We re-analysed, GSE3167 (Dyrskjøt et al, 2004) and GSE7476 (Mengual et al, 2009), two publicly available UCB microarray data sets, to identify mRNAs upregulated in stage Ta UCB. Affymetrix Human Genome U133A and U133 Plus 2.0 arrays were used to generate these data. Both data sets can be obtained from the Gene Expression Omnibus. Data set GSE7474 profiled 12 pooled samples, each containing RNA from bladder tissue from 4 or 5 patients. There were three pools each of normal bladder, low grade Ta UCB, high-grade T1 UCB and T2+ UCB. Data set GSE3167 profiled bladder tissue from 60 patients including 14 normal bladders, 15 Ta UCB, 18 Ta or T1 with CIS and 13 T2+ UCB (the Ta UCBs with surrounding CIS were not included in our analysis).

Patient samples

Urine samples were prospectively collected for biomarker research between 2006 and 2009 as part of the Bladder Cancer Prognosis Programme (BCPP, ethics approval 06/MRE04/65) (Zeegers et al, 2009). Patients were enrolled into the study on the basis of initial findings suggestive of primary UCB (predominantly abnormal cystoscopy). Mid-stream urine was collected before commencing treatment. Urine samples were placed on ice, centrifuged at 2000 r.p.m. for 10 min within 8 h of collection and the supernatant stored in 1 ml aliquots at −80 °C. As patient recruitment occurred before definitive histopathological confirmation of UCB following transurethral resection, a proportion of the patients were ultimately diagnosed with non-UCB conditions and these serve as our non-cancer ‘controls’. Patient information is summarised in Table 1.

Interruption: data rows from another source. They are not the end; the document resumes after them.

/-- R34 (a): a Packet with a named state that is neither in progress nor complete is in Idle. -/
theorem stateName_eq_idle_of_meaningful {s : State} (hm : Meaningful s) (hs : s.packet.started = false)
    (hc : s.packet.checksumReceived = false) : s.packet.stateName = some .idle := by
  by_contra hidle
  have hfresh : s.packet ≠ Packet.fresh := mt (stateName_eq_idle _).2 hidle
  simp [Meaningful, Packet.stateName, hs, hc, hfresh] at hm

/-- R90 outside a frame: the first two rows. -/
theorem decode_rxByte_idle (b : Byte) :
    decode (some .idle) (.rxByte b) = .ok (if b = 0x7E then .idleMarker else .idleDiscard b) := by
  by_cases hb : b = 0x7E
  · rw [hb]; rfl
  · have hclass : classify .idle b = .idleDiscard := if_neg hb
    rw [decode_rxByte, hclass, if_neg hb]
    rfl

/-- R90 inside a frame: the rows from LEN_HI to CKSUM, by the counter. -/
theorem decode_rxByte_started (p : Packet) (b : Byte) (hs : p.started = true) (hc : p.checksumReceived = false)
    (h0 : p.bytesReceived ≠ 0) :
    decode p.stateName (.rxByte b) = .ok (
      if p.bytesReceived = 1 then .lenHi b
      else if p.bytesReceived = 2 then .lenLo b
      else if p.bytesReceived = 3 then .typeByte b
      else if p.bytesReceived = 4 then .idByte b
      else if p.bytesReceived - 3 < p.length.toNat then .payloadByte b
      else .cksumByte b) := by
  rw [stateName_started p hs hc, if_neg h0]
  split_ifs <;> rfl

/-- Settles O5: a complete Packet by its reset, an idle one by the byte, one in progress by its counter. -/
theorem receivedByteClass : Obligations.ReceivedByteClass := by
  refine ⟨fun s b hc => ⟨pump_of_complete (some b) s hc, ?complete⟩, fun s b hc hm => ⟨?table, ?lastRows⟩⟩
  case complete =>
    rw [stateName_complete _ hc, stateName_fresh]
    rfl
  case table =>
    cases hs : s.packet.started with
    | false =>
      rw [stateName_eq_idle_of_meaningful hm hs hc, decode_rxByte_idle]
      simp
    | true =>
      rw [decode_rxByte_started s.packet b hs hc (bytesReceived_ne_zero_of_meaningful hm hs hc)]
      simp
  case lastRows =>
    intro hs h1 h2 h3 h4
    have h0 := bytesReceived_ne_zero_of_meaningful hm hs hc
    omega

end Sys2Proof.Machine
end

section
/-! The frame head: five received bytes, one PUMP each (R81, R85, R89). -/

namespace Sys2Proof.Machine
open Sys2Proof.Safety

/-! ## A run of PUMPs -/

theorem pumpAll_cons_of_next {a : Option Byte} {s s1 : State} (rest : List (Option Byte)) (h : pump a s = .next s1) :
    pumpAll (a :: rest) s = pumpAll rest s1 := by
  simp only [pumpAll, h]

theorem pumpAll_cons_received {st : PacketState} {s : State} (b : Byte) (rest : List (Option Byte))
    (h : s.packet.stateName = some st) : pumpAll (some b :: rest) s = pumpAll rest (received st b s) :=
  pumpAll_cons_of_next rest (pump_received st b s h)

theorem exec_frameHead (h l t i : Byte) (s : State) :
    exec (.frameHead h l t i) s = pumpAll [some 0x7E, some h, some l, some t, some i] s := rfl

/-- In a meaningful state the PUMP of a byte answers, and the next state is meaningful again. -/
theorem pump_of_meaningful (b : Byte) {s : State} (hm : Meaningful s) :
    ∃ s1, pump (some b) s = .next s1 ∧ Meaningful s1 := by
  obtain ⟨st, hst⟩ := Option.isSome_iff_exists.1 hm
  exact ⟨received st b s, pump_received st b s hst, received_named st b s hst⟩

/-! ## The head met in Idle -/

/-- R160, R161: the two length bytes one after another make `h ‖ l`. -/
theorem shiftLeft_add_eq_joinBytes (h l : Byte) : h.setWidth 16 <<< 8 + l.setWidth 16 = joinBytes h l := by
  have hh := h.isLt
  have hl := l.isLt
  apply BitVec.eq_of_toNat_eq
  rw [joinBytes_toNat]
  simp [Nat.shiftLeft_eq]
  omega

/-- The Packet once a head has arrived in Idle: two length bytes, the type, the id and their sum (R85). -/
def Packet.ofHead (h l t i : Byte) : Packet :=
  { Packet.fresh with
    started := true, bytesReceived := 5, length := joinBytes h l, frameType := t, frameId := i, runSum := t + i }

theorem exec_frameHead_of_fresh (h l t i : Byte) (s : State) (hp : s.packet = Packet.fresh) :
    exec (.frameHead h l t i) s = .next (s.inProgress (Packet.ofHead h l t i)) := by
  have hidle : s.packet.stateName = some .idle := (stateName_eq_idle _).2 hp
  calc exec (.frameHead h l t i) s
      = pumpAll [some h, some l, some t, some i] (received .idle 0x7E s) := pumpAll_cons_received _ _ hidle
    _ = pumpAll [some l, some t, some i] (received .headerLengthHigh h _) := pumpAll_cons_received _ _ rfl
    _ = pumpAll [some t, some i] (received .headerLengthLow l _) := pumpAll_cons_received _ _ rfl
    _ = pumpAll [some i] (received .headerType t _) := pumpAll_cons_received _ _ rfl
    _ = pumpAll [] (received .headerId i _) := pumpAll_cons_received _ _ rfl
    _ = .next (s.inProgress (Packet.ofHead h l t i)) := by
      simp [pumpAll, received, Packet.ofHead, shiftLeft_add_eq_joinBytes]

/-- Settles O35: the Packet after the five bytes, with the length `h ‖ l`. -/
theorem frameHeadFillsHeader : Obligations.FrameHeadFillsHeader := by
  intro s h l t i hp
  refine ⟨joinBytes h l, joinBytes_toNat h l, rfl, ?_⟩
  rw [exec_frameHead_of_fresh h l t i s hp, hp]
  rfl

/-! ## The marker inside a frame -/

/-- A Packet in progress is neither in Idle nor Complete. -/
theorem ne_idle_of_started {p : Packet} {st : PacketState} (h : p.stateName = some st) (hs : p.started = true) :
    st ≠ .idle := by
  rintro rfl
  rw [(stateName_eq_idle p).1 h] at hs
  cases hs

/-- R90: inside a frame the position alone gives a byte its class, and it is never IDLE_MARKER. -/
theorem classify_inProgress {st : PacketState} (h1 : st ≠ .idle) (h2 : st ≠ .complete) (b b' : Byte) :
    classify st b = classify st b' ∧ classify st b ≠ .idleMarker := by
  cases st
  case idle => exact absurd rfl h1
  case complete => exact absurd rfl h2
  all_goals exact ⟨rfl, by simp [classify]⟩
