-- ==== Sys2Proof/Machine/Issue.lean ====
section
/-! DEFINITION. The checks a CMD write of a command makes, in the order of R54, as one operation both commands use. -/

namespace Sys2Proof.Machine

/-- The checks of R54 after decoding, for a command that starts at the micro-step `first` and that this build has or has
not (R75).  BUSY_WRITE comes before UNSUPPORTED, and that before EXP_RANGE for the lowest t (R99); a refused command
changes nothing but the error record (R100). -/
def issueCommand (first : Seq) (supported : Bool) (s : State) : State :=
  if s.busy then raiseError .busyWrite (offsetInfo cmdOffset) s
  else if !supported then raiseError .unsupported 0#18 s
  else
    match firstBadTerm s with
    | some t => raiseError .expRange (termInfo t) s
    | none => accept first s

end Sys2Proof.Machine
end

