-- ==== Sys2Proof/Machine/Dispatch.lean ====
section
/-! DEFINITION. One arm per command. -/

namespace Sys2Proof.Machine

-- Each command's meaning, one call an arm.
def exec (i : Instr) (s : State) : Host.Outcome State Fault Refusal :=
  match i with
  | .refconv => Sys2Proof.Machine.execRefconv s
  | .vecconv => Sys2Proof.Machine.execVecconv s

end Sys2Proof.Machine
end

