/-- R82, R17: VEC_FOLD(j) writes C[L·j + k] = R[L·j + k] − R[L·j + k + N] modulo 256 for every k below L, W and U holding
the two windows, and changes nothing else; the last one, j = M − 1, completes the command. -/
def Obligations.VecFoldWritesOneLane : Prop :=
  ∀ (s : State) (j : Nat) (lower upper : List Byte), s.seq = .vecconv (.fold j) →
    s.build.l * j + s.build.l ≤ s.build.n → lower.length = s.build.l → upper.length = s.build.l →
    (∀ k < s.build.l, s.memR.read (s.build.l * j + k) = lower[k]?) →
    (∀ k < s.build.l, s.memR.read (s.build.l * j + s.build.n + k) = upper[k]?) →
    ∃ mem, engineStep s = .next { s with
        memC := mem, w := lower, u := upper,
        seq := if j + 1 < s.build.m then .vecconv (.fold (j + 1)) else .idle,
        done := if j + 1 < s.build.m then s.done else true } ∧
      (∀ (k : Nat) (x y : Byte), lower[k]? = some x → upper[k]? = some y →
        mem.read (s.build.l * j + k) = some (BitVec.ofInt 8 ((x.toNat : Int) - (y.toNat : Int)))) ∧
      (∀ k, k < s.build.l * j ∨ s.build.l * j + s.build.l ≤ k → mem.read k = s.memC.read k)

/-- A micro-step that reads a byte of A nothing has written since reset is a fault that names the byte: the treatment R115
gives a model, where the hardware computes with an unspecified value (log entry 7, DEDUCED). -/
def Obligations.UnwrittenOperandFaults : Prop :=
  (∀ (s : State) (t : Fin 20) (j : Nat), s.seq = .refconv (.acc t j) → j < s.build.n → s.memA.read j = none →
    engineStep s = .fault (.unwrittenRead .a j)) ∧
  (∀ (s : State) (j k : Nat), s.seq = .vecconv (.base j) → s.build.l * j + s.build.l ≤ s.build.n → k < s.build.l →
    s.memA.read (s.build.l * j + k) = none → (∀ m < k, (s.memA.read (s.build.l * j + m)).isSome = true) →
    engineStep s = .fault (.unwrittenRead .a (s.build.l * j + k)))

/-- R43, R17: a step of the ENGINE never changes A, TERM, the error record or the build, whatever its position; where
it leaves SEQ IDLE after a running command, DONE is 1. -/
def Obligations.EngineLeavesOperandsAndErrors : Prop :=
  ∀ s t : State, engineStep s = .next t →
    t.memA = s.memA ∧ t.term = s.term ∧ t.err = s.err ∧ t.errCode = s.errCode ∧ t.errInfo = s.errInfo ∧
    t.build = s.build ∧ t.inputs = s.inputs ∧ t.response = s.response ∧ t.free = s.free ∧
    (s.seq ≠ .idle → t.seq = .idle → t.done = true) ∧
    (t.seq ≠ .idle → t.done = s.done) ∧
    (∀ p, s.seq = .refconv p → t.base = s.base ∧ t.w = s.w ∧ t.u = s.u)

/-! ### Invariants -/

/-- The state after reset has the invariant, in every legal build and in the default one. -/
def Obligations.ResetHasTheInvariant : Prop :=
  (∀ b : Build, b.legal = true → (State.resetOf b).Inv) ∧ State.reset.Inv

/-- Every step keeps the invariant: the memories' canonical form and bounds, the vector registers' shapes, the error
record's meaning (R93), and what holds while a command runs. -/
def Obligations.StepKeepsTheInvariant : Prop :=
  ∀ s t : State, s.Inv → step s = .next t → t.Inv

/-- R87, R100, R115: from a state of the invariant the only stop is the fault of a command that reads an A byte nothing
has written since reset (log entry 7, DEDUCED); no step is refused, and none faults once A is written. -/
def Obligations.OnlyAnUnwrittenOperandStops : Prop :=
  ∀ s : State, s.Inv →
    (∀ r, step s ≠ .refused r) ∧
    (∀ f, step s = .fault f → s.seq ≠ .idle ∧ ∃ j < s.build.n, f = .unwrittenRead .a j ∧ s.memA.read j = none) ∧
    (s.aWritten → ∃ t, step s = .next t)

/-! ### Whole commands -/

/-- R17, R70, R77, R121: an accepted command always completes, after exactly its number of micro-steps (1 + 21·N for
REFCONV, 22·M + 1 for VECCONV): it is still running before the last one, and then SEQ is IDLE and DONE is 1. -/
def Obligations.AcceptedCommandCompletes : Prop :=
  ∀ (i : Instr) (s : State), s.Ready i →
    ∃ t u, exec i s = .next t ∧ engineSteps (i.microSteps s.build) t = .next u ∧ u.seq = .idle ∧ u.done = true ∧
      ∀ k < i.microSteps s.build, ∃ v, engineSteps k t = .next v ∧ v.seq ≠ .idle

/-- R84 for REFCONV: the closed form of every R and C byte, A and TERM unchanged, and (R74) BASE, W and U too; the error
record unchanged (R17). -/
def Obligations.RefconvClosedForm : Prop :=
  ∀ s : State, s.Ready .refconv →
    ∃ u, Completes .refconv s u ∧ HoldsResult .refconv s u ∧
      u.memA = s.memA ∧ u.term = s.term ∧ u.base = s.base ∧ u.w = s.w ∧ u.u = s.u ∧
      u.seq = .idle ∧ u.done = true ∧ u.err = s.err ∧ u.errCode = s.errCode ∧ u.errInfo = s.errInfo ∧
      u.build = s.build ∧ u.inputs = s.inputs ∧ u.response = s.response ∧ u.free = s.free

/-- R84 for VECCONV: the closed form of every R and C byte with the signs by position, A and TERM unchanged, and BASE[j]
holding A's lane j; the error record unchanged (R17). -/
def Obligations.VecconvClosedForm : Prop :=
  ∀ s : State, s.Ready .vecconv →
    ∃ u, Completes .vecconv s u ∧ HoldsResult .vecconv s u ∧
      u.memA = s.memA ∧ u.term = s.term ∧
      (∀ j < s.build.m, ∃ lane, u.base[j]? = some lane ∧ lane.length = s.build.l ∧
        ∀ k < s.build.l, lane[k]? = s.memA.read (s.build.l * j + k)) ∧
      u.seq = .idle ∧ u.done = true ∧ u.err = s.err ∧ u.errCode = s.errCode ∧ u.errInfo = s.errInfo ∧
      u.build = s.build ∧ u.inputs = s.inputs ∧ u.response = s.response ∧ u.free = s.free

/-- R88: VECCONV leaves in R and C, byte for byte, what REFCONV leaves on the table `tbl`, the same table with its SIGN bits
replaced by the canonical ones; where the table is canonical, `tbl` is the table itself. -/
def Obligations.EnginesAgreeOnCanonicalTables : Prop :=
  ∀ (s : State) (tbl : Vector Term 20), s.Ready .vecconv →
    (∀ t : Fin 20, tbl[t].exp = s.term[t].exp ∧ tbl[t].sign = decide (10 ≤ t.val)) →
    (s.canonical → tbl = s.term) ∧
    ∃ u v, Completes .vecconv s u ∧ Completes .refconv { s with term := tbl } v ∧
      (∀ k < 2 * s.build.n, u.memR.read k = v.memR.read k) ∧ (∀ k < s.build.n, u.memC.read k = v.memC.read k)
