/-- `ready` with another A or another table in range stands ready too. -/
theorem ready_with (i : Instr) (mem : Memory) (tbl : Vector Term 20)
    (hm : mem.wf ∧ mem.within 2 ∧ mem.full 2) (ht : ∀ t : Fin 20, tbl[t].exp.toNat < 2) :
    State.Ready i { ready with memA := mem, term := tbl } where
  inv :=
    { build := ready_inv.build
      memories := ⟨hm.1, hm.2.1, ready_inv.memories.rWf, ready_inv.memories.rWithin, ready_inv.memories.cWf,
        ready_inv.memories.cWithin⟩
      lanes := ⟨ready_inv.lanes.baseCount, ready_inv.lanes.baseWidth, ready_inv.lanes.wWidth, ready_inv.lanes.uWidth⟩
      errors := ⟨ready_inv.errors.codeNone, rfl⟩
      running := fun h => absurd rfl h }
  idle := rfl
  exps := ht
  aWritten := hm.2.2
  supported := by
    cases i
    · rfl
    · show tiny.hasLanes = true; decide

/-- `Ready`, the premise of every statement about a whole command, for both commands. -/
theorem witness_Ready : State.Ready .refconv ready ∧ State.Ready .vecconv ready :=
  ⟨ready_with .refconv _ _ (by decide) (by decide), ready_with .vecconv _ _ (by decide) (by decide)⟩

/-- A running state of the invariant: the tiny build at VEC_POS(0, 0). -/
def running : State := { ready with seq := .vecconv (.pos 0 0), memR := Memory.zeroed 4, base := [[1#8], [2#8]] }

theorem running_inv : running.Inv where
  build := by decide
  memories := ⟨by decide, by decide, by decide, by decide, by decide, by decide⟩
  lanes := ⟨by decide, by decide, by decide, by decide⟩
  errors := ⟨by decide, rfl⟩
  running := fun _ => ⟨by show 0 < tiny.m; decide, by decide, by decide, rfl, by decide, by decide⟩

/-- The same at another position of VECCONV's sequence. -/
theorem running_at (q : VecPos) (hq : Seq.inSequence tiny (.vecconv q))
    (hl : ∀ j < (Seq.vecconv q).lanesLoaded tiny, j < tiny.m) : State.Inv { running with seq := .vecconv q } where
  build := running_inv.build
  memories := ⟨running_inv.memories.aWf, running_inv.memories.aWithin, running_inv.memories.rWf,
    running_inv.memories.rWithin, running_inv.memories.cWf, running_inv.memories.cWithin⟩
  lanes := ⟨running_inv.lanes.baseCount, running_inv.lanes.baseWidth, running_inv.lanes.wWidth, running_inv.lanes.uWidth⟩
  errors := ⟨running_inv.errors.codeNone, rfl⟩
  running := fun _ =>
    have r := running_inv.running (by decide)
    ⟨hq, r.exps, fun _ => r.hasLanes rfl, rfl, fun _ => r.scratch rfl, fun j hj => r.lanes j (hl j hj)⟩

/-- A state of the invariant that steps, with a command running. -/
theorem witness_StepKeepsTheInvariant : running.Inv ∧ ∃ t, step running = .next t :=
  ⟨running_inv, _, rfl⟩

Table 1 Patient Information

Biomarker validation

Candidate biomarkers were measured in urine and serum sample using commercially available ELISA kits (DY258, DY1048 and DY1298, R&D systems, Abingdon, UK) according to the manufacturer’s instructions. Standards and samples were diluted in PBS containing 1% BSA and 20–40 μl of urine or 20 μl of serum was used per assay. Samples were randomised across multiple ELISA plates. Urinary creatinine, albumin, total protein and haematuria were determined previously (Bryan et al, 2011).

Data analysis

The significance of protein concentrations in different patient groups was assessed by Mann–Whitney test. Biomarker potential was assessed by receiver operating characteristic (ROC) analysis. For microarray data, probe level quantile normalisation (Bolstad et al, 2003) and RMA (robust multi-array analysis) (Irizarry et al, 2003) were performed using the affy package of the Bioconductor project ( Differentially expressed probe sets were identified using limma (Smyth, 2004) using criteria of fold change >2.5 and P<0.001. Some genes had multiple probe sets and were considered as differentially expressed as long as one of their probe sets met these criteria.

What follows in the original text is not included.